PROVIDED RECORDS: Begin

/-- Every die that works holds a seal for an epoch. -/
def State.sealedBy (s : State) (e : Nat) : Bool :=
  s.workingDies.all fun d => sealIs e (s.die d).sealA || sealIs e (s.die d).sealB

/-- 03 R79: transit slots whose sweep the sealed boundary records as complete move home. -/
def State.sealSweeps (s : State) : State :=
  s.shadow.sealing.foldl (fun t k =>
    let x := t.keySlot k
    if x.st = 5 then
      let h := t.keySlot x.ten
      ((t.setKey x.ten { h with material := x.material, gen := min u32max (h.gen + 1) }).setKey k
        x.cleared).setTen x.ten { t.tenancy x.ten with watermark := u64max }
    else t) { s with shadow := { s.shadow with sealing := [] } }

/-- The seals of an epoch are written: it is the last checkpoint epoch of the tenancies that they list (07 R177). -/
def State.sealCheckpoints (s : State) (e : Nat) : State :=
  s.shadow.ckptSealing.foldl (fun t n => t.setReg (ixPer 0x5818 n) (subPer n) e)
    { s with shadow := { s.shadow with ckptSealing := [] } }

/-- 07 R164: the first arming, once epoch seal 0 is written on every die. -/
def State.firstArmed (s : State) : State :=
  let s := s.setReg 0x5803 3 s.aon.deviceTime
  { s with shadow := { s.shadow with
      arming := false, armed := true, forceThrough := false, counter := some 1, epoch := 1 } }.report
    0 cArmed 0 0 []

/-- Every die has sealed an epoch (07 R164, R177; 03 R79): what follows from it. -/
def State.allSealed (s : State) (sl : Seal) : State :=
  let s : State := { s with shadow := { s.shadow with sealedAll := some sl.epoch } }
  let s := s.sealSweeps.sealCheckpoints sl.epoch
  let s := if s.shadow.arming then s.firstArmed else s
  if s.shadow.boundaryDue then s.boundary else s

/-- EPOCH_SEAL_WRITE: the map, index and root index pages of the closing epoch have passed (07 R165–R167,
08 R192). A write that is cut short leaves its slot invalid, and the die has not sealed (R167, log 131). -/
def State.epochSeal (s : State) (d : Nat) (whole : Bool) : State :=
  let x := s.die d
  match x.closing with
  | none => s
  | some c =>
    let sl := { c with root := x.rootAddr, openBlocks := x.openSince }
    if s.freeze.active || s.dieOut d || decide (x.phase ≠ 4) then s
    else if !whole then s.setDie d (x.writeSeal { sl with whole := false })
    else
      let s := s.setDie d { x.writeSeal sl with closing := none, phase := 0, mapPages := [], openSince := [] }
      if s.sealedBy c.epoch then s.allSealed sl else s

def execEpochSealWrite (die : Nat) (whole : Bool) (s : State) : Host.Outcome State Fault Refusal :=
  act (fun s => s.epochSeal die whole) s

/-- PERSISTENCE_ARM: the ten seconds of R179 have passed. The first arming closes epoch 0 first
(07 R164). -/
def execPersistenceArm (s : State) : Host.Outcome State Fault Refusal :=
  act (fun s =>
    if s.shadow.armed = true ∨ s.shadow.arming = true ∨ s.seq.st ≠ 12 ∨ s.freeze.active = true then s
    else
      match s.shadow.counter with
      | some _ =>
        if s.armable (gib 2) then
          { s with shadow := { s.shadow with armed := true, forceThrough := false } }.report 0 cArmed 0 0 []
        else s
      | none =>
        if s.armable (gib 1) then
          { s with shadow := { s.shadow with arming := true } }.closeEpoch 0
        else s) s

/-- Bytes programmed in the last 24 hours (07 R182). -/
def State.dayBytes (s : State) : Nat := (s.shadow.dayBuckets.take 24).sum

/-- 07 R182: the wear horizon in days. -/
def State.horizon (s : State) : Nat := if s.dayBytes = 0 then u32max else min u32max (s.wearBytes / s.dayBytes)

/-- The wear horizon is shorter than the planned life that is left (07 R182). -/
def State.wearsOut (s : State) : Bool :=
  decide (s.dayBytes ≠ 0) && decide (s.wearBytes * 86400000000 < s.lifeLeft * s.dayBytes)

/-- WEAR_HORIZON_UPDATE: the hourly computation, with a warning once a day when it is short. -/
def execWearHorizonUpdate (s : State) : Host.Outcome State Fault Refusal :=
  act (fun s =>
    let h := s.horizon
    let short := s.wearsOut
    let s := s.setReg 0x5803 6 h
    let s : State := { s with shadow := { s.shadow with dayBuckets := (0 :: s.shadow.dayBuckets).take 24 } }
    let due := match s.shadow.wearWarned with
      | some t => decide (86400000000000 ≤ s.aon.now - t)
      | none => true
    if short = true ∧ due = true then
      { s with shadow := { s.shadow with wearWarned := some s.aon.now } }.report 0 cWearHorizon 1 0 [h]
    else s) s

end Sys2Proof.Machine
end

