/-- A flit is failed back: a request or its data with the unreachable-line response, a Cmp as such, its
write having been done (01 R18). -/
def State.failFlit (s : State) (f : Flit) : State :=
  match f.body with
  | .request q => s.unreachable q
  | .data q _ _ => (s.noteUnreachable q).sendData q 0 true
  | .cmp q => s.sendCmp q

/-- What waits at a link that goes down is failed back. -/
def State.failFlits (s : State) (key : Nat) : State :=
  (sendOrder key s.hosts.flits).foldl (fun t f => t.failFlit f)
    { s with hosts := { s.hosts with flits := s.hosts.flits.filter fun f => !decide (f.key = key) } }

/-- 01 R18, R19: a die-to-die link is down: routes change, the flits that wait at it and the requests named
as in flight on it are failed back, CDAT changes, and a record names the link. `cut`: it went with its
rail, and returns with it. -/
def State.fabricDown (s : State) (d lk : Nat) (inFlight : List Nat) (cut : Bool) : State :=
  let t := s.setDieLink d lk { downDieLink with cut := cut }
  let t := t.failFlits (dieLinkKey d lk)
  let t := (t.failBack fun q => inFlight.elem q.id && !q.answered).holdChanged s
  (t.report (min d (across d lk)) cLinkDown 2 0 [d, lk]).cdatChanged

/-- A die-to-die link returns: routes change back, CDAT changes, and a record names the link (02 R51,
Table 02.10). -/
def State.fabricUp (s : State) (d lk : Nat) : State :=
  let t := (s.setDieLink d lk upDieLink).holdChanged s
  (t.report (min d (across d lk)) cLinkUp 0 0 [d, lk]).cdatChanged

/-- LINK_RETRAIN_END: the link comes up and sends what waits at it, or after three failures in succession
it is down until the next package reset. -/
def execLinkRetrainEnd (die lk : Nat) (ok : Bool) (inFlight : List Nat) (s : State) :
    Host.Outcome State Fault Refusal :=
  act (fun s =>
    let x := s.dieLink die lk
    if s.bonded die lk = false ∨ x.st ≠ 2 then s
    else if ok then
      (s.setDieLink die lk { x with st := 1, replays := 0, fails := 0 }).sendFlits (dieLinkKey die lk)
    else if x.fails + 1 < 3 then s.setDieLink die lk { x with fails := x.fails + 1 }
    else s.fabricDown die lk inFlight false) s

/-- ROUTE_HOLD_END: the ingress die sends what it held. -/
def execRouteHoldEnd (ingress owner : Nat) (s : State) : Host.Outcome State Fault Refusal :=
  act (fun s =>
    let here := fun h : RouteHold => decide (h.ingress = ingress) && decide (h.owner = owner)
    let l := (s.hosts.routeHolds.filter here).flatMap (·.held)
    let s : State := { s with hosts := { s.hosts with
      routeHolds := s.hosts.routeHolds.filter fun h => !here h } }
    l.foldl (fun (t : State) (q : Req) => t.forward q) s) s

end Sys2Proof.Machine
end

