def execFetchComplete (die flake : Nat) (s : State) : Host.Outcome State Fault Refusal :=
  act (fun s => s.fetchDone die flake) s

/-- A flake is filled: zeros under the key of its tenancy, or unkeyed, or the poison encoding
(09 R233). -/
def State.fillOne (s : State) (m : Nat) : State :=
  let s := if s.firn m = fPoisoned then s.fillFlake m .poison else s.zeroFlake m
  let s : State := { s with freeze := { s.freeze with filled := addOnce m s.freeze.filled } }
  (s.serveWaiting m).settleMark (s.driftOf m)

/-- RESTORE_FILL: the engine's next drift, or a flake that a request waits for. -/
def execRestoreFill (die flake : Nat) (s : State) : Host.Outcome State Fault Refusal :=
  act (fun s =>
    let s := s.restoreLook die flake
    if s.restores die = true ∧ s.homeDie flake = die ∧ s.mark (s.driftOf flake) = false ∧
        (s.firn flake = fTrimmed ∨ s.firn flake = fPoisoned) ∧ s.freeze.filled.elem flake = false ∧
        s.flakeAwake flake = true ∧ s.restoreTurn flake = true ∧
        (s.hostWaits flake = true ∨ s.nextDrift die = some (s.driftOf flake)) then s.fillOne flake
    else s) s

/-- Every thaw mark of the dies in service is set. -/
def State.allMarked (s : State) : Bool :=
  s.workingDies.all fun d => (List.range (s.driftCount d)).all fun i => s.mark (8 * i + d)

/-- THAW_COMPLETE: CDAT and class bounds are restored, patrol scrub begins and the thaw is reported (09 Table 09.7
step 8, R240). -/
def State.endThaw (s : State) : State :=
  let onDemand := decide (s.freeze.thaw = 4)
  let s : State := { s with
    freeze := { s.freeze with thaw := 5, markDflt := true, markFlip := [], filled := [] }
    seq := { s.seq with holds := if onDemand then s.seq.holds else [] } }
  let s := s.setReg 0x6800 0x0F (time48 ((s.aon.now - s.freeze.started) / 1000))
  let s := (List.range (8 * s.n)).foldl (fun t g => t.setScrub g { noScrub with start := t.aon.now }) s
  let s := (s.report 0 cThawDone 0 0 []).reportThaw
  if onDemand then s.cdatChanged else s

def execThawComplete (s : State) : Host.Outcome State Fault Refusal :=
  act (fun s =>
    if (s.freeze.thaw = 3 ∨ s.freeze.thaw = 4) ∧ s.freeze.active = false ∧ s.seq.st ≠ 13 ∧ s.seq.st ≠ 14 ∧
        s.allMarked = true then s.endThaw
    else s) s

/-- HEAT_HALVING: every drift heat counter is halved (09 R236). -/
def execHeatHalving (s : State) : Host.Outcome State Fault Refusal :=
  act (fun s =>
    if s.seq.st ≠ 12 ∨ s.freeze.active = true then s
    else
      let s := s.shadow.heat.foldl (fun (t : State) e =>
        let x := t.die (dieOfDrift e.1)
        t.setDie (dieOfDrift e.1) { x with heatChanged := addOnce (e.1 / 128) x.heatChanged }) s
      { s with shadow := { s.shadow with
          heat := (s.shadow.heat.map fun (e : Nat × Nat) => (e.1, e.2 / 2)).filter fun e => !decide (e.2 = 0) } }) s

end Sys2Proof.Machine
end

PROVIDED RECORDS: End

#### [PROBLEM DETAILS]
Wherever the string "firstArmed" appears in a line of the records above, copy that line.

#### [TASK SOLUTION]
def State.firstArmed (s : State) : State :=
  let s := if s.shadow.arming then s.firstArmed else s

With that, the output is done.